## Problem to solve
For the entries below, print exactly the lines between the line holding "0x194 => some (20, false, 4)" and the line holding "size of BAR2 while", inclusive, and nothing else.
Data for the task START
/-- CXL_MEM_WRITE (R492). -/
def execCxlMemWrite (dpa : Nat) (data : List Byte) (s : State) : Res := onDie s 0 (s.memWrite dpa data)

/-- CACHE_ANSWER: the host has answered for every line of a page, with what its cache held, if anything. A waiting access may
go on, and the running command clears the page's bit (R492, R494). -/
def State.cacheIn (s : State) (page : Nat) (data : Option (List Byte)) : State :=
  let flips := match s.hst.flip with | some f => f.page == page | none => false
  if !(flips || s.hst.asked.contains page) then s
  else
    let s := match data with | some b => s.write (4096 * page) (padTo 4096 b) | none => s
    match s.hst.flip with
    | some f =>
      if f.page = page then ((s.setBias page false).bump 0 (Reg.hstCntLo 1) 1).flipNext f
      else { s with hst := { s.hst with asked := without page s.hst.asked, answered := addNew page s.hst.answered } }
    | none => { s with hst := { s.hst with asked := without page s.hst.asked, answered := addNew page s.hst.answered } }

/-- CACHE_ANSWER (R492, R494). -/
def execCacheAnswer (page : Nat) (data : Option (List Byte)) (s : State) : Res := onDie s 0 (if s.linkUp then s.cacheIn page data else s)

/-- A write to HST_BIAS_CMD (R494): discarded while a command runs; a range past the last page sets RANGE_ERR. -/
def State.biasCmd (s : State) (toDevice : Bool) : State :=
  let first := s.rf 0 Reg.hstBiasFirst 0 27
  let count := s.rf 0 Reg.hstBiasCount 0 27
  if s.rbit 0 Reg.hstBiasStatus 0 then s
  else if s.hbmPages < first + count then s.setRbit 0 Reg.hstBiasStatus 1 true
  else if !s.biasReady || count = 0 then s
  else if toDevice then
    let s := s.setRbit 0 Reg.hstBiasStatus 0 true
    ({ s with hst := { s.hst with flip := some ⟨true, first, count - 1, 0⟩ } }).flipAsk first
  else (List.range count).foldl (fun s i => s.setBias (first + i) true) s

/-- BIAS_TO_SHARED (R494). -/
def execBiasToShared (s : State) : Res := onDie s 0 (s.biasCmd false)

/-- BIAS_TO_DEVICE (R494). -/
def execBiasToDevice (s : State) : Res := onDie s 0 (s.biasCmd true)

/-- HST_CTRL.BIAS_EN goes to 1: every bit of the table is written 0, and BIAS_READY is set (R491). -/
def State.biasStart (s : State) : State :=
  if s.rbit 0 Reg.hstCtrl 2 then s
  else
    let a := s.regAddr 0 Reg.hstBiasBaseLo
    let n := s.hbmPages / 8
    let inside := fun (x : Nat) => decide (a ≤ x) && decide (x < a + n)
    let s := { s with mem := s.mem.filter (fun c => !inside c.1), poison := s.poison.filter (fun c => !(inside (c.1 * 64) && inside (c.1 * 64 + 63))), wiped := if s.wiped.isEmpty then [] else (a, n, none) :: s.wiped }
    (s.setRbit 0 Reg.hstCtrl 2 true).setRbit 0 Reg.hstStatus 12 true

/-- BIAS_ENABLE (R491). -/
def execBiasEnable (s : State) : Res := onDie s 0 s.biasStart

/-- HST_CTRL.BIAS_EN is cleared: at once, or when the running command ends (R502). -/
def State.biasStop (s : State) : State :=
  if s.hst.flip.isSome then { s with hst := { s.hst with biasOff := true } } else s.biasClear

/-! ## Configuration requests (R544) -/

/-- GEN_BOOT.STAGE. -/
def State.stage_ (s : State) : Nat := s.rf 0 Reg.genBoot 0 4

/-- The address bits of the low or high dword of a 64-bit BAR of 2^k bytes. -/
def barBits (k : Nat) (high : Bool) : Nat :=
  if high then 2 ^ 32 - 2 ^ (k - 32) else if 32 ≤ k then 0 else 2 ^ 32 - 2 ^ k

/-- The BAR dwords of the physical function and those of the SR-IOV capability (Table 15-2): for a dword of either, the size as a
power of two, whether it is the high dword, and the type bits (64-bit; BAR2 prefetchable too). -/
def State.barAt (s : State) (off : Nat) : Option (Nat × Bool × Nat) :=
  match off with
  | 0x10 => some (27, false, 4)
  | 0x14 => some (27, true, 0)
  | 0x18 => some (s.bar2Bits false, false, 12)
  | 0x1C => some (s.bar2Bits false, true, 0)
  | 0x20 => some (20, false, 4)
  | 0x24 => some (20, true, 0)
  | 0x184 => some (16, false, 4)
  | 0x188 => some (16, true, 0)
  | 0x18C => some (s.bar2Bits true, false, 12)
  | 0x190 => some (s.bar2Bits true, true, 0)
  | 0x194 => some (20, false, 4)
  | 0x198 => some (20, true, 0)
  | _ => none

/-- The dwords of configuration space that software writes, with the bits it writes: command, BARs, MSI-X, SR-IOV control, and the
size of BAR2 while the memory space that it lies in is not enabled (R480, R481; assumption 5). -/
def State.cfgMask (s : State) (fn off : Nat) : Nat :=
  if off = 4 then (if fn = 0 then 0x0547 else 0x0004)
  else if off = cfgMsix then 0xC0000000
  else if fn ≠ 0 then 0
  else if off = cfgSriov then 0x0000001F
  else if off = cfgRebar false then (if bit (s.cfgWord 0 4) 1 then 0 else 0x3F00)
  else if off = cfgRebar true then (if bit (s.cfgWord 0 cfgSriov) 3 then 0 else 0x3F00)
  else match s.barAt off with
    | some (k, high, _) => barBits k high
    | none => 0

/-- The dwords whose read-only bits the spec gives: the BARs' type bits, InitialVFs and TotalVFs (R479), and the sizes of BAR2 that
both Resizable BAR capabilities offer. The BARs of a virtual function read zero, as SR-IOV has it. -/
def State.cfgGiven (s : State) (fn off : Nat) : Option Nat :=
  if fn ≠ 0 then (if 0x10 ≤ off && off ≤ 0x24 then some 0 else none)
  else if off = 0x16C then some (s.part.parts + 65536 * s.part.parts)
  else if off = 0x1A4 || off = 0x1B4 then some 0xF00000
  else if off = cfgRebar false then some (0x22 + 256 * (s.bar2Bits false - 20))
  else if off = cfgRebar true then some (0x22 + 256 * (s.bar2Bits true - 20))
  else (s.barAt off).map fun x => x.2.2

/-- A dword of a function's configuration space as it reads. -/
def State.cfgRead (s : State) (fn off : Nat) : Nat :=
  let m := if off = cfgRebar false || off = cfgRebar true then 0 else s.cfgMask fn off
  Nat.lor (Nat.land (s.cfgWord fn off) m) (Nat.land ((s.cfgGiven fn off).getD (Config.cfgWired fn off) % 2 ^ 32) (0xFFFFFFFF - m))

/-- Whether a write to a dword is taken: some bit of it can be written, and a size of BAR2 is one that the package offers. -/
def State.cfgTakes (s : State) (fn off v : Nat) : Bool :=
  s.cfgMask fn off != 0 && (!(fn == 0 && (off == cfgRebar false || off == cfgRebar true)) || rebarOk (fld v 8 6))

/-- Sends the pending vectors of a function that are open now (R487). -/
def State.sendPending (s : State) (fn : Nat) : State :=
  ((List.range 336).filter fun v => kvGet false s.hst.pba (512 * fn + v) && s.vectorOpen fn v).foldl (fun s v =>
    ({ s with hst := { s.hst with pba := kvSet false s.hst.pba (512 * fn + v) false } }).sendVector fn v) s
Data for the task END
## Output for this task
  | 0x194 => some (20, false, 4)
  | 0x198 => some (20, true, 0)
  | _ => none

/-- The dwords of configuration space that software writes, with the bits it writes: command, BARs, MSI-X, SR-IOV control, and the
size of BAR2 while the memory space that it lies in is not enabled (R480, R481; assumption 5). -/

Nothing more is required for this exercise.